Label consistency and quality are significant challenges to overcome. Here’s where testing can become especially challenging. The more labeling that’s required, the more expensive testing becomes. I’ll cover some approaches that reduce costs in the next section.

Returning to the purpose of models, this is another high-value use case because model quality exceeds human performance. It can catch mistakes that experts make and will provide significant productivity boosts.

Unit Testing

I think we all hope this is a 10/10, but unfortunately, ChatGPT only developed an appropriate unit test in 6/10 cases. It looks like we’re still unable to offload building our own unit tests entirely. I, for one, cried a little bit when I read the results and hope that ChatGPT 4.0 performs better.

However, this is another example of performance that’s sufficient to recommend unit tests for the software engineer’s evaluation. It will deliver productivity gains in this use case.

Extract Method Refactoring

They chose a subjective task here, and ChatGPT’s refactors did not match the human versions. However, upon inspection, the authors believe the refactors met their standards for code quality and showed improvement over the original version.

This is another high-value use case and an expensive test to run. Subjective tasks are high-value and require complex validation.

Natural Language Code Search

The authors provided ChatGPT with a text description and code snippet. They asked ChatGPT to tell them if the code satisfied the description. Essentially, the model evaluated what would normally be part of the documentation or comments (ChatGPT gets comments!? Why didn’t I get those when I inherited someone’s leftover spaghetti?) to see if it matched the corresponding code.

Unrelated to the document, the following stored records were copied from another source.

-- ==== Sys2Proof/Machine/Lode.lean ====
section
/-!
DEFINITION. The lode (R83 to R129): slots and their two copies, the write procedure, epochs, views and ageing, forces,
peer windows and slot configuration. Notifications to the draught are returned as stamps, since releases belong to it.
-/
namespace Sys2Proof.Machine

def State.slot (s : State) (i : Nat) : LodeSlot := s.lode.slots.get LodeSlot.reset i
def State.setSlot (s : State) (i : Nat) (x : LodeSlot) : State :=
  { s with lode := { s.lode with slots := s.lode.slots.set LodeSlot.reset i x } }

/-- Slots of the lode (R83). -/
def slotCount : Nat := 262144

def qNeverWritten : Nat := 0x00
def qGood : Nat := 0x01
def qStale : Nat := 0x02
def qForced : Nat := 0x04
def qPoisoned : Nat := 0x06
def qOutOfRange : Nat := 0x07

/-- How many epochs ago, modulo 2^32, a copy was last written (R84, R128). -/
def tagAge (openEpoch tag : Nat) : Nat := (openEpoch % 2 ^ 32 + 2 ^ 32 - tag % 2 ^ 32) % 2 ^ 32

/-- Was the copy last written in that epoch? -/
def LodeCopy.inEpoch (c : LodeCopy) (openEpoch : Nat) : Bool := c.tag % 2 ^ 32 == openEpoch % 2 ^ 32

def State.openEpoch (s : State) : Nat := s.fld F.LOD_EPOCH.OPEN

/-- Is copy 0 the copy with the later TAG? At equal TAGs copy 0 is taken (log 8). -/
def LodeSlot.newIsZero (x : LodeSlot) (openEpoch : Nat) : Bool :=
  decide (tagAge openEpoch x.c0.tag ≤ tagAge openEpoch x.c1.tag)

/-- The copy with the later TAG, which is the current view (R118). -/
def LodeSlot.newest (x : LodeSlot) (openEpoch : Nat) : LodeCopy := if x.newIsZero openEpoch then x.c0 else x.c1
/-- The other copy. -/
def LodeSlot.oldest (x : LodeSlot) (openEpoch : Nat) : LodeCopy := if x.newIsZero openEpoch then x.c1 else x.c0
/-- Set the copy with the later TAG. -/
def LodeSlot.setNewest (x : LodeSlot) (openEpoch : Nat) (c : LodeCopy) : LodeSlot :=
  if x.newIsZero openEpoch then { x with c0 := c } else { x with c1 := c }
/-- Set the other copy. -/
def LodeSlot.setOldest (x : LodeSlot) (openEpoch : Nat) (c : LodeCopy) : LodeSlot :=
  if x.newIsZero openEpoch then { x with c1 := c } else { x with c0 := c }

/-- The snapshot view: the copy whose TAG is the latest before the open epoch (R100). -/
def LodeSlot.snapshot (x : LodeSlot) (openEpoch : Nat) : LodeCopy :=
  let n := x.newest openEpoch
  if n.inEpoch openEpoch then x.oldest openEpoch else n

/-- The quality a copy presents at reference time `ref` (R107). -/
def State.presented (s : State) (x : LodeSlot) (c : LodeCopy) (ref : Nat) : Nat :=
  if x.age != 0 && c.quality % 256 = qGood && s.fld (F.LOD_AGE_LIMIT.LIMIT x.age) + c.ptime < ref then
    c.quality - qGood + qStale
  else c.quality

/-- The 32 bytes of a copy as presented (R84). -/
def copyBytes (x : LodeSlot) (c : LodeCopy) (quality : Nat) : List Byte :=
  bytesLE 8 c.value.toNat ++ bytesLE 8 c.ptime
  ++ bytesLE 8 (c.source * 2 ^ 40 + quality % 0x10000 * 2 ^ 24 + c.seq % 0x10000 * 2 ^ 8 + x.kind * 16
      + b2n c.late * 8 + b2n c.older * 4)
  ++ bytesLE 8 (c.tag % 2 ^ 32 * 2 ^ 32 + b2n x.dirOut * 2 ^ 15 + b2n c.frz * 2 ^ 14 + b2n x.evt * 2 ^ 13 + x.age)

/-- The 32 bytes of the snapshot view, aged against LOD_OPEN_B (R108). -/
def State.snapshotBytes (s : State) (i : Nat) : List Byte :=
  let x := s.slot i
  let c := x.snapshot s.openEpoch
  copyBytes x c (s.presented x c (s.fld F.LOD_OPEN_B.BOUNDARY))

/-- The 32 bytes of the current view, aged against the counter (R108). -/
def State.currentBytes (s : State) (i : Nat) : List Byte :=
  let x := s.slot i
  let c := x.newest s.openEpoch
  copyBytes x c (s.presented x c s.time.now)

It initially scored a 7/10, but the authors again found issues with the questions and labels. After further review, they revised the score to 8 or 9/10. A pattern is emerging. The human-machine teaming paradigm will make software engineers more accurate and reduce errors.

Test Case Prioritization

Watch out, Project Managers and QA Engineers, ChatGPT is coming for your jobs too, but not for a while. ChatGPT could only handle simple prioritization based on past defect discovery, and even then, its reasoning was inaccurate, according to the authors.

LLMs are not very good at decision-making. These models can create task lists, but making decisions with multiple alternatives is currently beyond LLMs’ capabilities. The use case requires a model that can evaluate, predict, and prescribe. Successfully meeting this use case category typically requires multiple models and large training data sets.

Code and Algorithmic Efficiency (AKA LeetCode)

ChatGPT successfully solved all the problems the authors gave it. This use case is another novelty with low value. It plays into ChatGPT’s strengths, and performance will not generalize beyond questions the model has seen before.